-- ==== Sys2Proof/Laws/Ops.lean ====
section
/-! SUPPORT. For each shared operation, everything it can do, said once: proofs cite these lemmas rather than unfold the
operations. -/

namespace Sys2Proof.Machine

variable {s t : State}

/-! The frames of the agents' steps -/

/-- An RX step that answers a next state: a hold, a reserved state recorded, or its effect. -/
theorem rxStep_next {enabled : Bool} {after : State} (h : rxStep s enabled after = .next t) :
    (t = s ∧ (s.rxReady = false ∨ enabled = false)) ∨
    (t = { s with fault := some (s.fault.getD .reservedState) } ∧ s.rxReady = true ∧ rxReserved s.rx.state = true) ∨
    (t = after ∧ s.rxReady = true ∧ rxReserved s.rx.state = false ∧ enabled = true) := by
  simp only [rxStep, hold, raise] at h
  split at h
  · exact .inl ⟨by injection h with h; exact h.symm, .inl (by simp_all)⟩
  · split at h
    · exact .inr (.inl ⟨by injection h with h; exact h.symm, by simp_all, ‹_›⟩)
    · split at h
      · exact .inr (.inr ⟨by injection h with h; exact h.symm, by simp_all, by simp_all, ‹_›⟩)
      · exact .inl ⟨by injection h with h; exact h.symm, .inr (by simp_all)⟩

/-- A TX step that answers a next state: a hold, a reserved state recorded, or its effect. -/
theorem txStep_next {enabled : Bool} {after : State} (h : txStep s enabled after = .next t) :
    (t = s ∧ (s.txReady = false ∨ enabled = false)) ∨
    (t = { s with fault := some (s.fault.getD .reservedState) } ∧ s.txReady = true ∧ txReserved s.tx.state = true) ∨
    (t = after ∧ s.txReady = true ∧ txReserved s.tx.state = false ∧ enabled = true) := by
  simp only [txStep, hold, raise] at h
  split at h
  · exact .inl ⟨by injection h with h; exact h.symm, .inl (by simp_all)⟩
  · split at h
    · exact .inr (.inl ⟨by injection h with h; exact h.symm, by simp_all, ‹_›⟩)
    · split at h
      · exact .inr (.inr ⟨by injection h with h; exact h.symm, by simp_all, by simp_all, ‹_›⟩)
      · exact .inl ⟨by injection h with h; exact h.symm, .inr (by simp_all)⟩

/-- A handler step that answers a next state: a hold, a reserved phase recorded, or its own outcome. -/
theorem eotStep_next {enabled : Bool} {out : Out} (h : eotStep s enabled out = .next t) :
    (t = s ∧ (s.liveAndSound = false ∨ enabled = false)) ∨
    (t = { s with fault := some (s.fault.getD .reservedState) } ∧ s.liveAndSound = true ∧ phaseReserved s.eotPhase = true) ∨
    (out = .next t ∧ s.liveAndSound = true ∧ phaseReserved s.eotPhase = false ∧ enabled = true) := by
  simp only [eotStep, hold, raise] at h
  split at h
  · exact .inl ⟨by injection h with h; exact h.symm, .inl (by simp_all)⟩
  · split at h
    · exact .inr (.inl ⟨by injection h with h; exact h.symm, by simp_all, ‹_›⟩)
    · split at h
      · exact .inr (.inr ⟨h, by simp_all, by simp_all, ‹_›⟩)
      · exact .inl ⟨by injection h with h; exact h.symm, .inr (by simp_all)⟩

/-- A control primitive that answers a next state: a hold or its effect. -/
theorem primStep_next {enabled : Bool} {after : State} (h : primStep s enabled after = .next t) :
    t = s ∨ (t = after ∧ s.liveAndSound = true ∧ enabled = true) := by
  simp only [primStep, hold] at h
  split at h
  · rename_i hc
    exact .inr ⟨by injection h with h; exact h.symm, by simpa using hc⟩
  · exact .inl (by injection h with h; exact h.symm)

/-- A step of the master that answers a next state: a hold or its effect. -/
theorem wireStep_next {after : State} (h : wireStep s after = .next t) :
    (t = s ∧ s.fault ≠ none) ∨ (t = after ∧ s.fault = none) := by
  simp only [wireStep, hold] at h
  split at h
  · exact .inr ⟨by injection h with h; exact h.symm, by simp_all⟩
  · exact .inl ⟨by injection h with h; exact h.symm, by simp_all⟩

/-- The start of a command that answers a next state: a hold, a lifecycle fault, or its own outcome on a live device. -/
theorem startChecked_next {task : TaskId} {go : Out} (h : startChecked task s go = .next t) :
    (t = s ∧ s.mayStart task = false) ∨
    (∃ f, s.lifeCheck = some f ∧ t = { s with fault := some (s.fault.getD f) }) ∨
    (go = .next t ∧ s.mayStart task = true ∧ s.life = .live) := by
  simp only [startChecked, hold, raise] at h
  split at h
  · split at h
    · exact .inr (.inl ⟨_, ‹_›, by injection h with h; exact h.symm⟩)
    · rename_i hl
      refine .inr (.inr ⟨h, ‹_›, ?_⟩)
      unfold State.lifeCheck at hl
      split at hl <;> simp_all
  · exact .inl ⟨by injection h with h; exact h.symm, by simp_all⟩

/-- What raising a fault leaves. -/
theorem raise_next {code : FaultCode} (h : raise code s = .next t) : t = { s with fault := some (s.fault.getD code) } := by
  simp only [raise] at h; injection h with h; exact h.symm

/-- What returning an error leaves. -/
theorem returnError_next {task : TaskId} {e : ErrorCode} (h : returnError task e s = .next t) :
    t = (s.endCommand task).logEvent (.error task e) := by
  simp only [returnError] at h; injection h with h; exact h.symm

/-- What returning a view leaves: a fault on a negative count, or the value logged. -/
theorem returnView_next {task : TaskId} {n : Int} (h : returnView task n s = .next t) :
    (n < 0 ∧ t = { s with fault := some (s.fault.getD .countNegative) }) ∨
    (0 ≤ n ∧ t = s.returnValue task (.view s.cfg.buf n.toNat)) := by
  simp only [returnView] at h
  split at h
  · exact .inl ⟨‹_›, raise_next h⟩
  · exact .inr ⟨by omega, by injection h with h; exact h.symm⟩

/-- Phase A1 that answers a next state: a fault, the error, or every agent stopped and every channel flushed. -/
theorem armA1_next {task : TaskId} {c : Command} (h : armA1 task c s = .next t) :
    (∃ f, armFault c s = some f ∧ t = { s with fault := some (s.fault.getD f) }) ∨
    (armFault c s = none ∧ t = (s.endCommand task).logEvent (.error task .noCallback)) ∨
    (armFault c s = none ∧ t = s.stopAll.flushAll.atPhase task c (.arming .a2)) := by
  simp only [armA1] at h
  split at h
  · exact .inl ⟨_, ‹_›, raise_next h⟩
  · split at h
    · exact .inr (.inl ⟨‹_›, returnError_next h⟩)
    · exact .inr (.inr ⟨‹_›, by injection h with h; exact h.symm⟩)

/-- Phase A7 that answers a next state: a hold on a full channel, or the budget put and the command gone on. -/
theorem armA7_next {task : TaskId} {c : Command} (h : armA7 task c s = .next t) :
    (t = s ∧ s.chanFull .rxin = true) ∨
    (s.chanFull .rxin = false ∧ t = armDone task c (s.put .rxin (BitVec.ofNat 32 (armBudget s.cfg c)))) := by
  simp only [armA7, hold] at h
  split at h
  · exact .inl ⟨by injection h with h; exact h.symm, ‹_›⟩
  · exact .inr ⟨by simp_all, by injection h with h; exact h.symm⟩

/-- ARM that answers a next state: a hold, its first phase for a free task, or the phase its task's command is at. -/
theorem execArm_next {task : TaskId} {dst : Addr} {b : Word} {mode : ArmMode} (h : execArm task dst b mode s = .next t) :
    t = s ∨ (s.mayStart task = true ∧ armPhase task (.arm dst b mode) .a1 s = .next t) ∨
    (∃ c k, s.mayContinue task = true ∧ s.task task = .busy c (.arming k) ∧ armPhase task c k s = .next t) := by
  simp only [execArm, hold] at h
  split at h
  · exact .inr (.inl ⟨‹_›, h⟩)
  · split at h
    · split at h
      · exact .inr (.inr ⟨_, _, ‹_›, ‹_›, h⟩)
      · exact .inl (by injection h with h; exact h.symm)
    · exact .inl (by injection h with h; exact h.symm)

/-! What the conditions say -/

theorem State.liveAndSound_iff : s.liveAndSound = true ↔ s.life = .live ∧ s.fault = none := by
  simp [State.liveAndSound]

theorem State.rxReady_iff : s.rxReady = true ↔ (s.life = .live ∧ s.fault = none) ∧ s.rx.active = true := by
  simp [State.rxReady, State.liveAndSound_iff]

theorem State.txReady_iff :
    s.txReady = true ↔ (s.life = .live ∧ s.fault = none) ∧ s.tx.active = true ∧ s.cfg.duplex = true := by
  simp [State.txReady, State.liveAndSound_iff, and_assoc]

theorem State.hostReady_iff : s.hostReady = true ↔ s.fault = none ∧ s.eotPhase = 0 := by
  simp [State.hostReady]

theorem State.mayStart_iff {task : TaskId} :
    s.mayStart task = true ↔ s.fault = none ∧ s.eotPhase = 0 ∧ s.holder = none ∧ s.task task = .idle := by
  simp [State.mayStart, State.hostReady_iff, and_assoc]

theorem State.mayContinue_iff {task : TaskId} :
    s.mayContinue task = true ↔ s.fault = none ∧ s.eotPhase = 0 ∧ s.holder = some task := by
  simp [State.mayContinue, State.hostReady_iff, and_assoc]

theorem State.chanFull_eq_false {c : Channel} : s.chanFull c = false ↔ (s.chan c).length < s.params.depth := by
  rw [State.chanFull, decide_eq_false_iff_not, Nat.not_le]

theorem State.chanEmpty_eq_false {c : Channel} : s.chanEmpty c = false ↔ s.chan c ≠ [] := by
  rw [State.chanEmpty, List.isEmpty_eq_false_iff]

/-! Tasks -/

/-- TASK after an update of one task, in a state whose task table has its form. -/
theorem State.task_setTask {k k' : TaskId} {x : TaskState} (h : Tab.wf .idle s.tasks = true) :
    (s.setTask k x).task k' = if k' = k then x else s.task k' := Tab.get_set h

theorem State.task_atPhase {k k' : TaskId} {c : Command} {p : Phase} (h : Tab.wf .idle s.tasks = true) :
    (s.atPhase k c p).task k' = if k' = k then .busy c p else s.task k' := Tab.get_set h

theorem State.task_endCommand {k k' : TaskId} (h : Tab.wf .idle s.tasks = true) :
    (s.endCommand k).task k' = if k' = k then .idle else s.task k' := Tab.get_set h

/-- An idle task's table entry does not change when the task is set idle. -/
theorem State.setTask_idle {k : TaskId} (h : Tab.wf .idle s.tasks = true) (hk : s.task k = .idle) :
    s.setTask k .idle = s := by
  rw [State.setTask, Tab.set_of_get h hk]

/-- A command of one phase that a free task takes leaves the scheduler as it was. -/
theorem State.endCommand_of_free {k : TaskId} (h : Tab.wf .idle s.tasks = true) (hk : s.task k = .idle)
    (hh : s.holder = none) : s.endCommand k = s := by
  rw [State.endCommand, State.setTask_idle h hk, ← hh]

/-! Host reads and the schedule -/

/-- A host's read changes only the count of free values. -/
theorem State.hostRead_snd (a : Addr) : ∃ n, (s.hostRead a).2 = { s with draws := n } := by
  unfold State.hostRead
  split
  · exact ⟨_, rfl⟩
  · exact ⟨s.draws, rfl⟩

/-- A host's read outside a race is the byte of memory, and changes nothing. -/
theorem State.hostRead_of_not_raced {a : Addr} (h : s.raced a = false) : s.hostRead a = (s.memRead a, s) := by
  simp [State.hostRead, h]

/-- A host's read in a race is a free byte. -/
theorem State.hostRead_of_raced {a : Addr} (h : s.raced a = true) :
    s.hostRead a = (Config.freeByte s.draws, { s with draws := s.draws + 1 }) := by
  simp [State.hostRead, h]

/-- Reading many bytes changes only the count of free values. -/
theorem State.hostReadMany_snd (n : Nat) (a : Addr) (s : State) : ∃ k, (State.hostReadMany n a s).2 = { s with draws := k } := by
  induction n generalizing a s with
  | zero => exact ⟨s.draws, rfl⟩
  | succ n ih =>
    obtain ⟨k, hk⟩ := State.hostRead_snd (s := s) a
    obtain ⟨k', hk'⟩ := ih (a + 1) (s.hostRead a).2
    exact ⟨k', by rw [State.hostReadMany, hk', hk]⟩

/-- As many bytes are read as were asked for. -/
theorem State.hostReadMany_length (n : Nat) (a : Addr) (s : State) : (State.hostReadMany n a s).1.length = n := by
  induction n generalizing a s with
  | zero => rfl
  | succ n ih => simp [State.hostReadMany, ih]

/-- Taking WRE's next byte changes only the count of free values. -/
theorem State.wreTake_snd (s : State) : ∃ n, s.wreTake.2 = { s with draws := n } := by
  unfold State.wreTake
  split
  · exact ⟨s.draws, rfl⟩
  · exact ⟨_, rfl⟩

/-- Inside its data WRE's next byte is the one at WRE.idx, and nothing is drawn. -/
theorem State.wreTake_of_some {b : Byte} (h : s.wre.data[s.wre.idx.toNat]? = some b) : s.wreTake = (b, s) := by
  simp [State.wreTake, h]

/-- Fetching changes only the schedule and the count of free values. -/
theorem fetch_snd (s : State) : ∃ l n, (fetch s).2 = { s with sched := l, draws := n } := by
  unfold fetch
  split
  · exact ⟨s.sched, s.draws + 1, rfl⟩
  · exact ⟨_, s.draws, rfl⟩

/-! Memory -/

/-- Reading after a write: the byte written at its address, every other byte as before. -/
theorem State.memRead_memWrite {a a' : Addr} {b : Byte} (h : s.mem.wf = true) :
    (s.memWrite a b).memRead a' = if a' = a then b else s.memRead a' := by
  have hw : Tab.wf Memory.unlisted s.mem = true := by
    simp only [Memory.wf, Bool.and_eq_true] at h; exact h.1
  simp only [State.memRead, State.memWrite, Tab.get_set hw, BitVec.toNat_inj]

/-- A write keeps memory's canonical form. -/
theorem State.memWrite_wf {a : Addr} {b : Byte} (h : s.mem.wf = true) : (s.memWrite a b).mem.wf = true := by
  simp only [Memory.wf, Bool.and_eq_true, List.all_eq_true, decide_eq_true_eq, State.memWrite] at h ⊢
  refine ⟨Tab.wf_set h.1, fun e he => ?_⟩
  rcases Tab.mem_set he with hk | hk
  · rw [hk]; exact a.isLt
  · exact h.2 e hk

/-- Memory lists nothing at reset, so it has its canonical form. -/
theorem reset_mem_wf : State.reset.mem.wf = true := rfl

end Sys2Proof.Machine
end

..............................

_WHAT YOU SHOULD DO_: Reproduce word for word the material above, beginning with the line that contains "unfold fetch" and ending with the line that contains "State.memWrite] at h ⊢".

_TASK ANSWER_:
  unfold fetch
  split
  · exact ⟨s.sched, s.draws + 1, rfl⟩
  · exact ⟨_, s.draws, rfl⟩

/-! Memory -/

/-- Reading after a write: the byte written at its address, every other byte as before. -/
theorem State.memRead_memWrite {a a' : Addr} {b : Byte} (h : s.mem.wf = true) :
    (s.memWrite a b).memRead a' = if a' = a then b else s.memRead a' := by
  have hw : Tab.wf Memory.unlisted s.mem = true := by
    simp only [Memory.wf, Bool.and_eq_true] at h; exact h.1
  simp only [State.memRead, State.memWrite, Tab.get_set hw, BitVec.toNat_inj]

/-- A write keeps memory's canonical form. -/
theorem State.memWrite_wf {a : Addr} {b : Byte} (h : s.mem.wf = true) : (s.memWrite a b).mem.wf = true := by
  simp only [Memory.wf, Bool.and_eq_true, List.all_eq_true, decide_eq_true_eq, State.memWrite] at h ⊢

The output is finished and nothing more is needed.